§ Task description:
The answer must be every line from the entries below that contains "qSetScale".

Data records
__________

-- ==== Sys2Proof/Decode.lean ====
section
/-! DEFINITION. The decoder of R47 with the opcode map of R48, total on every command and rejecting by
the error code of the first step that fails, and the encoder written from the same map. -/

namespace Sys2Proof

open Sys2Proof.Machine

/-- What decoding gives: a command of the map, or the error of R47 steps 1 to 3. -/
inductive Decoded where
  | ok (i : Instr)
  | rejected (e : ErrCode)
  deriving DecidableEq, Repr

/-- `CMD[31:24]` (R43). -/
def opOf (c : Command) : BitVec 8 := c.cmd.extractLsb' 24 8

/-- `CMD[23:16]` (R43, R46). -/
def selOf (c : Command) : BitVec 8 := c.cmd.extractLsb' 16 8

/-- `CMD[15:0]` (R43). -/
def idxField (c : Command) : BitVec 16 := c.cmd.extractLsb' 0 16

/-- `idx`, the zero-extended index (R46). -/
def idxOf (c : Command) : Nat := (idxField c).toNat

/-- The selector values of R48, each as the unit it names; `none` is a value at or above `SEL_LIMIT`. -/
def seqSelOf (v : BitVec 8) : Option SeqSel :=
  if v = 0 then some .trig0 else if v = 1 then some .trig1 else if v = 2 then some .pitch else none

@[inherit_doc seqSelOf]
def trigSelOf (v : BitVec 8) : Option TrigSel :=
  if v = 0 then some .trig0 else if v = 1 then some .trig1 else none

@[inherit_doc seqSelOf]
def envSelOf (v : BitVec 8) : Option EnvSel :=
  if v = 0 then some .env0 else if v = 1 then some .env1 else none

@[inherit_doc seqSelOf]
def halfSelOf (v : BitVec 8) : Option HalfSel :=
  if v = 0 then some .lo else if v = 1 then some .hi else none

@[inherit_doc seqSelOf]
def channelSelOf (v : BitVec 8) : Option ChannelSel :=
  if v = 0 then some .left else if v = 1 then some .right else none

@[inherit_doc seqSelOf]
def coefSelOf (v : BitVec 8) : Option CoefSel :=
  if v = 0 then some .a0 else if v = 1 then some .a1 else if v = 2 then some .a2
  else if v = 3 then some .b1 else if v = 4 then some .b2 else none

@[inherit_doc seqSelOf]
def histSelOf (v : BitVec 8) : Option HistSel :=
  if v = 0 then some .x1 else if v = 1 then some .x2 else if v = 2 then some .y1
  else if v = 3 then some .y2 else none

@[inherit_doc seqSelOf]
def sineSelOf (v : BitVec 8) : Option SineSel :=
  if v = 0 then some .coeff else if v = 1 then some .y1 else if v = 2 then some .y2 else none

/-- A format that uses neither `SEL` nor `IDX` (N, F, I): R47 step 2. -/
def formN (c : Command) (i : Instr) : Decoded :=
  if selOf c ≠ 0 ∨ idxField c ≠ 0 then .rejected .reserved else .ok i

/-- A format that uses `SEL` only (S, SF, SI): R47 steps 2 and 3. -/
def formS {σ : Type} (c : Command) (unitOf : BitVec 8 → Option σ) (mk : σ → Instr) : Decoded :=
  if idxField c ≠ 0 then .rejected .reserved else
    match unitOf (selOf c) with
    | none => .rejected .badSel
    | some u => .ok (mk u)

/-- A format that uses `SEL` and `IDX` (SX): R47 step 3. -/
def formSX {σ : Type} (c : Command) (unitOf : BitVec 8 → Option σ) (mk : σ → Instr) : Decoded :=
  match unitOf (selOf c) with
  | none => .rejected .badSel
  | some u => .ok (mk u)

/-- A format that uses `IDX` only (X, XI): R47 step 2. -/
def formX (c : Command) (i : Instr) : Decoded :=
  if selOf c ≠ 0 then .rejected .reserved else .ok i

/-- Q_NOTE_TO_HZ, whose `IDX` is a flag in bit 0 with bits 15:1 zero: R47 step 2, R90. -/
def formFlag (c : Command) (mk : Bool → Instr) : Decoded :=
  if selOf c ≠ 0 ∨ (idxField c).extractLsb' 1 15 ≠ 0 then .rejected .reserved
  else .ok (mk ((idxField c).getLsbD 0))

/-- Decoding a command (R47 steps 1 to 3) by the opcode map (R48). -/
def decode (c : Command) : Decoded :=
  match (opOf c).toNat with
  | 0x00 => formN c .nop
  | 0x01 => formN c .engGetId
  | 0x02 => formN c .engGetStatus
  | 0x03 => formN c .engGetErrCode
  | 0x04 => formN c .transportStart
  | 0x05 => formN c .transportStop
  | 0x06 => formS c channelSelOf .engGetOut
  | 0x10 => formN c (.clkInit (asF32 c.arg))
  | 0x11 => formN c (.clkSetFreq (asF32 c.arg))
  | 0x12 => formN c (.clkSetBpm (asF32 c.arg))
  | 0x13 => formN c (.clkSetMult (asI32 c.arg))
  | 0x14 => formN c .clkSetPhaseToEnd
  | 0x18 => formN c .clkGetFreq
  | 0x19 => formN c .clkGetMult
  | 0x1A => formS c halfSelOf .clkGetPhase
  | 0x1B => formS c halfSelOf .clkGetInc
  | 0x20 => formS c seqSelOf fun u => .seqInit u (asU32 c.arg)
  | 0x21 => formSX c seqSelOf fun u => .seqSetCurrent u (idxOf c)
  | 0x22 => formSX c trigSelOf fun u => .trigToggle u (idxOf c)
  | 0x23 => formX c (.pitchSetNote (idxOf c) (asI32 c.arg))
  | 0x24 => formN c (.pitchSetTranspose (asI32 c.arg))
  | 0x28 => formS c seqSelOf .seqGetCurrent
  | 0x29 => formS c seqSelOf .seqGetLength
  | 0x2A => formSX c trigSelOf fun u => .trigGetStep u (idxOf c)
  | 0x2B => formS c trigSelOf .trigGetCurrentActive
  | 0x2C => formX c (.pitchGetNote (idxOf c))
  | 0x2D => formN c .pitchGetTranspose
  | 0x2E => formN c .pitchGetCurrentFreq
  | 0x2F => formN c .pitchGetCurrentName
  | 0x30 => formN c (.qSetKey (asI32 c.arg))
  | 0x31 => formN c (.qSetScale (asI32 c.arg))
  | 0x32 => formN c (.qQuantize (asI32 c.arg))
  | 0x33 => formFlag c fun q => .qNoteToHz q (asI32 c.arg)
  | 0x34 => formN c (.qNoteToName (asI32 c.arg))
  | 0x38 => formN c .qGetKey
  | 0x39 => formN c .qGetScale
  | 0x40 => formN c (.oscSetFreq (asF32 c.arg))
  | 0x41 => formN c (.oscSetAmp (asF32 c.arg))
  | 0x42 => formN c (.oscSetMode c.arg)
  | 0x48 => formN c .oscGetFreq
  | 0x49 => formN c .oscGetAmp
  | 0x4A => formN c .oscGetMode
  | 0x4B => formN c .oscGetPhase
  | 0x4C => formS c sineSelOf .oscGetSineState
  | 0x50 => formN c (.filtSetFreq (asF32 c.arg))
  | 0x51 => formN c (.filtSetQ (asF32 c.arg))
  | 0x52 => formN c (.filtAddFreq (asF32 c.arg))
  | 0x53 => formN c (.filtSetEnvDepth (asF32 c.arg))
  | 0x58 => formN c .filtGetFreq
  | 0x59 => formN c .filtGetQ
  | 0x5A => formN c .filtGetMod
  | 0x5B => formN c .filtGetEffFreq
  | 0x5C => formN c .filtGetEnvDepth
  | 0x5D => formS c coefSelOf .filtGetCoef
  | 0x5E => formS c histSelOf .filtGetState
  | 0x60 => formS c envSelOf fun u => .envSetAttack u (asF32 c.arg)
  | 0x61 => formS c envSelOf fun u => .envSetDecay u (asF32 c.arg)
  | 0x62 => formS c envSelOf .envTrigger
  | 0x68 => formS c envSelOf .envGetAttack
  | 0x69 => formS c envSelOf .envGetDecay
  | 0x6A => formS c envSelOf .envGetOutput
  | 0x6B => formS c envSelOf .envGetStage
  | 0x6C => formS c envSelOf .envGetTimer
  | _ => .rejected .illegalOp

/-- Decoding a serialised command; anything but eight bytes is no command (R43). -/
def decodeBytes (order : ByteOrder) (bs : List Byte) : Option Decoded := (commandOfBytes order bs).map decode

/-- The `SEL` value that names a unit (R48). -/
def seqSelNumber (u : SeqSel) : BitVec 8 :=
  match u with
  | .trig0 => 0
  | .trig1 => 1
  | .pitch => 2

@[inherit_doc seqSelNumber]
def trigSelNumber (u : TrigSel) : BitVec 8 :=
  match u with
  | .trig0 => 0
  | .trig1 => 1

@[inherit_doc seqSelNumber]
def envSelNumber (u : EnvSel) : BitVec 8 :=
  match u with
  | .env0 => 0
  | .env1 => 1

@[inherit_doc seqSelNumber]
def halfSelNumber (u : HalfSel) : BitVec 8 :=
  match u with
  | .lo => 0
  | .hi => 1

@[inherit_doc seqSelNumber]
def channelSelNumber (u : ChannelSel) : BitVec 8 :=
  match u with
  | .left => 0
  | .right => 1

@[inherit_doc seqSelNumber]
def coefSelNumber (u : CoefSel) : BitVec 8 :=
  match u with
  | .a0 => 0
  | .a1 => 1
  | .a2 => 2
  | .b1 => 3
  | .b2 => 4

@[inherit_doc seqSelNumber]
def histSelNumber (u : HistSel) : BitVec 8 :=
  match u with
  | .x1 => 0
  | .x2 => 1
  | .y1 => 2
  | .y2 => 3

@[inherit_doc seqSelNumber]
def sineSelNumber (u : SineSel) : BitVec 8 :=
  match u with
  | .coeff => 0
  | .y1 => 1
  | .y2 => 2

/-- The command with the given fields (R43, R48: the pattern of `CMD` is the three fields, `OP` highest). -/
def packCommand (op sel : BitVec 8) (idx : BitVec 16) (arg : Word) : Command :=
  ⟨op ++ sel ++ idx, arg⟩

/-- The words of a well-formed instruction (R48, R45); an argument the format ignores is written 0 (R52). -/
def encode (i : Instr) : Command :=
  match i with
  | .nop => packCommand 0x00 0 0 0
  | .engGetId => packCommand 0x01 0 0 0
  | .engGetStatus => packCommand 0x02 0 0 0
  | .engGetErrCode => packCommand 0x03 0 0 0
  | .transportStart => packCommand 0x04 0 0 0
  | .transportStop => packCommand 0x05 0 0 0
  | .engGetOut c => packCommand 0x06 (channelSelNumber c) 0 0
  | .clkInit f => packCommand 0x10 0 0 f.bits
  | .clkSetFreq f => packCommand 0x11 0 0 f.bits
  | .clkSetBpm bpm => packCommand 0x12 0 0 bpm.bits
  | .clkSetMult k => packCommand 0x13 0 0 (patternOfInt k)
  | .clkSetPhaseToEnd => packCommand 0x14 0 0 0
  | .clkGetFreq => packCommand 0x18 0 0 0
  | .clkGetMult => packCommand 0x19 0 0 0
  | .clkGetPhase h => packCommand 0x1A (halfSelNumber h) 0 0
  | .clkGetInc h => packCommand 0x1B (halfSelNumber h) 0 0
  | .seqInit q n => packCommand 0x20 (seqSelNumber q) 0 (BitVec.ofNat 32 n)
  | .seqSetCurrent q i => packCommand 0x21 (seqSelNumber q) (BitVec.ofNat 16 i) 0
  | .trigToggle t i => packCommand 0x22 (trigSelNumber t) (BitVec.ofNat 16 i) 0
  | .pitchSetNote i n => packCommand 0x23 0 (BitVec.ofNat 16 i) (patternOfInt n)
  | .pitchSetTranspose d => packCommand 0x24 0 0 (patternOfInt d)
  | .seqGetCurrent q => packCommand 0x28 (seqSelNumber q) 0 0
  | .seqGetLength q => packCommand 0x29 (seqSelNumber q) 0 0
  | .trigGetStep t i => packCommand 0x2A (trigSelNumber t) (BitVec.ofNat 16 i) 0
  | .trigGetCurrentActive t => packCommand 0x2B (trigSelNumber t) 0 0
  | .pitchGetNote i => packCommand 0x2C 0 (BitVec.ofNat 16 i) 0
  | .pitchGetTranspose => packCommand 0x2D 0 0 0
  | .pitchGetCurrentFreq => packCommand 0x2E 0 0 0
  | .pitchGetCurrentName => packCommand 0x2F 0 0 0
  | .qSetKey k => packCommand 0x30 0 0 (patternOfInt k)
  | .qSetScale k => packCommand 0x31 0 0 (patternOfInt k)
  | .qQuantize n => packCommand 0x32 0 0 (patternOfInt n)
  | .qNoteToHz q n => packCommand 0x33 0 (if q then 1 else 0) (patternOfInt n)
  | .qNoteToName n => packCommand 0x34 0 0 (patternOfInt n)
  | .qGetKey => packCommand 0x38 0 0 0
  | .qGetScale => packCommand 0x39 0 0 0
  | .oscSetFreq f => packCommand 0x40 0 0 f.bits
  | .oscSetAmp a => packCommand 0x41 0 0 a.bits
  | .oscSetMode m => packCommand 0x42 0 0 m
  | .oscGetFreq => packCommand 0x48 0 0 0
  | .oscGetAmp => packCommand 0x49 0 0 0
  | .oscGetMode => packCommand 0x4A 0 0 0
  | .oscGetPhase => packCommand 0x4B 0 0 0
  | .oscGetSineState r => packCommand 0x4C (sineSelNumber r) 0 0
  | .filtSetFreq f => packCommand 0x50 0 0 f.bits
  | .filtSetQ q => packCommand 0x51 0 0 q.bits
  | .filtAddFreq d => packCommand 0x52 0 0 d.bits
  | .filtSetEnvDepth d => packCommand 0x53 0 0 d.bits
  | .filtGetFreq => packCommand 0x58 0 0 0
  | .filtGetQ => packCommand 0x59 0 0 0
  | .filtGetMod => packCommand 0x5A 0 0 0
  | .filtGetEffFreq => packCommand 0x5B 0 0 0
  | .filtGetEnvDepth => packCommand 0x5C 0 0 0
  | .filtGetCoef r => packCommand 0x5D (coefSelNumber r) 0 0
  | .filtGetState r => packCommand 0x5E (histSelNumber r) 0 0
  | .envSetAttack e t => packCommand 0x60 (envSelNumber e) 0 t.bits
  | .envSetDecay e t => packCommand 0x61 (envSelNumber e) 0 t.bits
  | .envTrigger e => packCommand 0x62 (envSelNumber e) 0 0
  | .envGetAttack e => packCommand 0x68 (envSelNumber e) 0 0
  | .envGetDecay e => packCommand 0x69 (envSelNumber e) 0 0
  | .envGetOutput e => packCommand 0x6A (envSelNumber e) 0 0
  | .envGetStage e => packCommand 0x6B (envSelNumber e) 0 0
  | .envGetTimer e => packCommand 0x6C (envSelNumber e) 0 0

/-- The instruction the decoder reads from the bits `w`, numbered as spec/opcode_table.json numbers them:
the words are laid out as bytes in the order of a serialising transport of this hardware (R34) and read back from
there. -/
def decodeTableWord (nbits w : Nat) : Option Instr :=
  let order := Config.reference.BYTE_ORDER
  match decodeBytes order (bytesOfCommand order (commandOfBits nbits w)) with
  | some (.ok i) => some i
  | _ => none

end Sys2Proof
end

__________

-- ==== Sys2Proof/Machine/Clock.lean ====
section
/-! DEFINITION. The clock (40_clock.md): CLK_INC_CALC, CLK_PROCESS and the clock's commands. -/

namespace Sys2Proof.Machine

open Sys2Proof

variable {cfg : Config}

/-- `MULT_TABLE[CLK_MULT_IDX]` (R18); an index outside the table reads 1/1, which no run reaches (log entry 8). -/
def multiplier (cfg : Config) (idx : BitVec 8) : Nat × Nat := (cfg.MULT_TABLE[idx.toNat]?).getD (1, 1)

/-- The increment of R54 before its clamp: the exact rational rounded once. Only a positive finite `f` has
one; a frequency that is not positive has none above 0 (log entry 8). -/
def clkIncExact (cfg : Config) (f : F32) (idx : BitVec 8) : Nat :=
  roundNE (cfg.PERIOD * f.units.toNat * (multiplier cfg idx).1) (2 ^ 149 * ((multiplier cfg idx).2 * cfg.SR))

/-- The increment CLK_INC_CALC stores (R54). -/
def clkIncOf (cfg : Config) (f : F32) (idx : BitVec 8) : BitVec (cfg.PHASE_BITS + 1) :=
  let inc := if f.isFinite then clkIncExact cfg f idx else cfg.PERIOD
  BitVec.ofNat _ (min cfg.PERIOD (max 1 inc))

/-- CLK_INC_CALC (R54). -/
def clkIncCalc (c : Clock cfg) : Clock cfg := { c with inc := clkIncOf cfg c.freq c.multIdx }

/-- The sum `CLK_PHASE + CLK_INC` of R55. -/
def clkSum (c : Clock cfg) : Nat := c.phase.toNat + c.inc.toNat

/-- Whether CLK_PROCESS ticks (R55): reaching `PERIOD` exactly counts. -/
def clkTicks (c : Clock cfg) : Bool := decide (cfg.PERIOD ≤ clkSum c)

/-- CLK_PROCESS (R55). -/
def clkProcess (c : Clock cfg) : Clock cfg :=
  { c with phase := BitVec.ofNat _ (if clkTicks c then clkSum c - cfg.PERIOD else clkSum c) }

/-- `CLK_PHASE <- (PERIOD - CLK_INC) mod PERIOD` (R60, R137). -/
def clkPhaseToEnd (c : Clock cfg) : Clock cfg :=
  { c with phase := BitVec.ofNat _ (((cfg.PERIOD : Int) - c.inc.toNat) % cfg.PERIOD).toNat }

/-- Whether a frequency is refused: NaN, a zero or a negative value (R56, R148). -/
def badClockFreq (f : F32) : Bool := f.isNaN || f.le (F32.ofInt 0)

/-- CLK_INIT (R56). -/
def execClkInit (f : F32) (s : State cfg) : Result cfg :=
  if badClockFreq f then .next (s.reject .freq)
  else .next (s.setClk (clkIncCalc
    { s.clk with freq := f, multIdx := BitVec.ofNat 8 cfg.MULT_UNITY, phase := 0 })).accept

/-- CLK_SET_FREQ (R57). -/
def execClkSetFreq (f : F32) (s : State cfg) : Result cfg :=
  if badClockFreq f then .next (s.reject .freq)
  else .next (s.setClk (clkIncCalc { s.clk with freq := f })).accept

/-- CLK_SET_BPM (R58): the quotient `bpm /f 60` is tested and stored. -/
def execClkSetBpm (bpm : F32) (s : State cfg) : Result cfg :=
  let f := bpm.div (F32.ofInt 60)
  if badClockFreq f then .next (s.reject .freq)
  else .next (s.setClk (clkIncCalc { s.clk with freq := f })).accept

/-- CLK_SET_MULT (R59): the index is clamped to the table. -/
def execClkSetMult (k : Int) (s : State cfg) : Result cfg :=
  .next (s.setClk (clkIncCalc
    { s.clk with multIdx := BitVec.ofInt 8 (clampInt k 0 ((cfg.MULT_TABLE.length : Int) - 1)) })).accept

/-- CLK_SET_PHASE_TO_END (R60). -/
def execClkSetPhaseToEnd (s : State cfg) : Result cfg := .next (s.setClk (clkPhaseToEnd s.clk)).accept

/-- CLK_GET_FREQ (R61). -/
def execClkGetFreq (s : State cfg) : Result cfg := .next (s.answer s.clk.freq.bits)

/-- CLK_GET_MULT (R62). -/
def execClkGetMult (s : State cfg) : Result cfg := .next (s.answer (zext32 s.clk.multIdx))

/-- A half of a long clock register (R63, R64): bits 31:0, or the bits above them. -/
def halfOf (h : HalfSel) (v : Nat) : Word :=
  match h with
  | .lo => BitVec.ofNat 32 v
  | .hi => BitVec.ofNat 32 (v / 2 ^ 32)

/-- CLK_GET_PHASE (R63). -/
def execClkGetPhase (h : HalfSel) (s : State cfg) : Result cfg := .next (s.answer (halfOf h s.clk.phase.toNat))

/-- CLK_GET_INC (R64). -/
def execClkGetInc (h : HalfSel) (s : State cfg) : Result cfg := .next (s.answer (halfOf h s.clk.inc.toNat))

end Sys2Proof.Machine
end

__________

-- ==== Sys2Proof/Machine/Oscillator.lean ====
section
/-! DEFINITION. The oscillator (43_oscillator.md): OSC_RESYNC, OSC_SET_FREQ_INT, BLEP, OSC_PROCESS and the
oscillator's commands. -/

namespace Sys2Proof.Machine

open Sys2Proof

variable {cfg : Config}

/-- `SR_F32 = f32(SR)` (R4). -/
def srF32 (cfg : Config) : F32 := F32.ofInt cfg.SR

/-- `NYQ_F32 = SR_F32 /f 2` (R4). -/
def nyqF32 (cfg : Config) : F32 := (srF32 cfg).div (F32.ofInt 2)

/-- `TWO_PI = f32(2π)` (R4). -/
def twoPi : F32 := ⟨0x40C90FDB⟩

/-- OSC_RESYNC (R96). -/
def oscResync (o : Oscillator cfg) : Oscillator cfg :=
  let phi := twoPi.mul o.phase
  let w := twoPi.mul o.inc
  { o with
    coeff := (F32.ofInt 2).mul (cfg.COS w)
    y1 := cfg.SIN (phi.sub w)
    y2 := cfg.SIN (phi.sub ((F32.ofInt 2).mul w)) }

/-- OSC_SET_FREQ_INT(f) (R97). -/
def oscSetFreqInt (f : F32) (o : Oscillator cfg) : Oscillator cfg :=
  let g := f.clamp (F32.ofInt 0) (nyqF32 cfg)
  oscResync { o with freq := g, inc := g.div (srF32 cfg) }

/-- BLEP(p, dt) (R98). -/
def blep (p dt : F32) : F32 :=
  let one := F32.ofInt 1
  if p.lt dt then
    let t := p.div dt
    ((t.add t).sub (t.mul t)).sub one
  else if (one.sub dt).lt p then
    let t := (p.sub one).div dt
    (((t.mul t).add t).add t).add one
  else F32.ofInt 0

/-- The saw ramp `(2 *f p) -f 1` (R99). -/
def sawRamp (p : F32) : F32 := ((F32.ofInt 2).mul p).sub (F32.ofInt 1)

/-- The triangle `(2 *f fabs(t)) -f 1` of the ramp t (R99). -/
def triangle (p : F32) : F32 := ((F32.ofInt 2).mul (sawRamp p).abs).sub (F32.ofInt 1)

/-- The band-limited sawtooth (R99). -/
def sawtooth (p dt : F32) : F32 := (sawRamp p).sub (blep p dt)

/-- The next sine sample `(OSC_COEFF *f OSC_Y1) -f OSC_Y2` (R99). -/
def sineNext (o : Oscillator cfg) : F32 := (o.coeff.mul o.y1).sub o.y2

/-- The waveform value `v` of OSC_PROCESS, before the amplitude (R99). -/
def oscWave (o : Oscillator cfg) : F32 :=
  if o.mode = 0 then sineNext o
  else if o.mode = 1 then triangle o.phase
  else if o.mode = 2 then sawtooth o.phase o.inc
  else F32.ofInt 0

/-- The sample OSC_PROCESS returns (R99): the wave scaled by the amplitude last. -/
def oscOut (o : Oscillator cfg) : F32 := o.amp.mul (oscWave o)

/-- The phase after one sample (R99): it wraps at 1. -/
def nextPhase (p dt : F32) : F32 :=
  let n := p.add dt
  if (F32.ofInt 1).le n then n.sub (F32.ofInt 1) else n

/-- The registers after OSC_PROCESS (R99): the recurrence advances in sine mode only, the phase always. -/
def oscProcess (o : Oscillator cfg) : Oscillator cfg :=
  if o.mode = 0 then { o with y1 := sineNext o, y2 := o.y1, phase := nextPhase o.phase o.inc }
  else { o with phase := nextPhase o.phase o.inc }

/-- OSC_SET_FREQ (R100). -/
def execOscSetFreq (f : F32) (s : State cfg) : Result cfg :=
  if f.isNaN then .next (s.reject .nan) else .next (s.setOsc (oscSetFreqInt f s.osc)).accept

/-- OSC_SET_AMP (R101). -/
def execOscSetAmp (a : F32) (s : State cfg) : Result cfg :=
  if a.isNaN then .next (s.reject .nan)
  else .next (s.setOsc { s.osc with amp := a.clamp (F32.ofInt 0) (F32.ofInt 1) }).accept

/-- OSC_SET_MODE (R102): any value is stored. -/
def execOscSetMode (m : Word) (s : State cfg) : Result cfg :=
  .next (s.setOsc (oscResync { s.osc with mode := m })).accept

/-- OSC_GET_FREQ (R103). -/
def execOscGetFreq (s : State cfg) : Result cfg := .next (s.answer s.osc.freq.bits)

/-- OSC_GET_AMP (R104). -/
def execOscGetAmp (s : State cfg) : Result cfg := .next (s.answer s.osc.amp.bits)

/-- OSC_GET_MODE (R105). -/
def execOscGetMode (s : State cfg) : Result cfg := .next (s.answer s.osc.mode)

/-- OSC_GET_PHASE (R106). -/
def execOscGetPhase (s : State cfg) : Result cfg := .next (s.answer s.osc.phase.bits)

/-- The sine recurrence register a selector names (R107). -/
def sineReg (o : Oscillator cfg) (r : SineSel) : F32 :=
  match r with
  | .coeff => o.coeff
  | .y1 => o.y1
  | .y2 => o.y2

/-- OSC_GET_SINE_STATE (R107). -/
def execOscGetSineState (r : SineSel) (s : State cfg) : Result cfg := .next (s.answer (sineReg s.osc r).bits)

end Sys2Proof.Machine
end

__________

§ Worked solution:
  | 0x31 => formN c (.qSetScale (asI32 c.arg))
  | .qSetScale k => packCommand 0x31 0 0 (patternOfInt k)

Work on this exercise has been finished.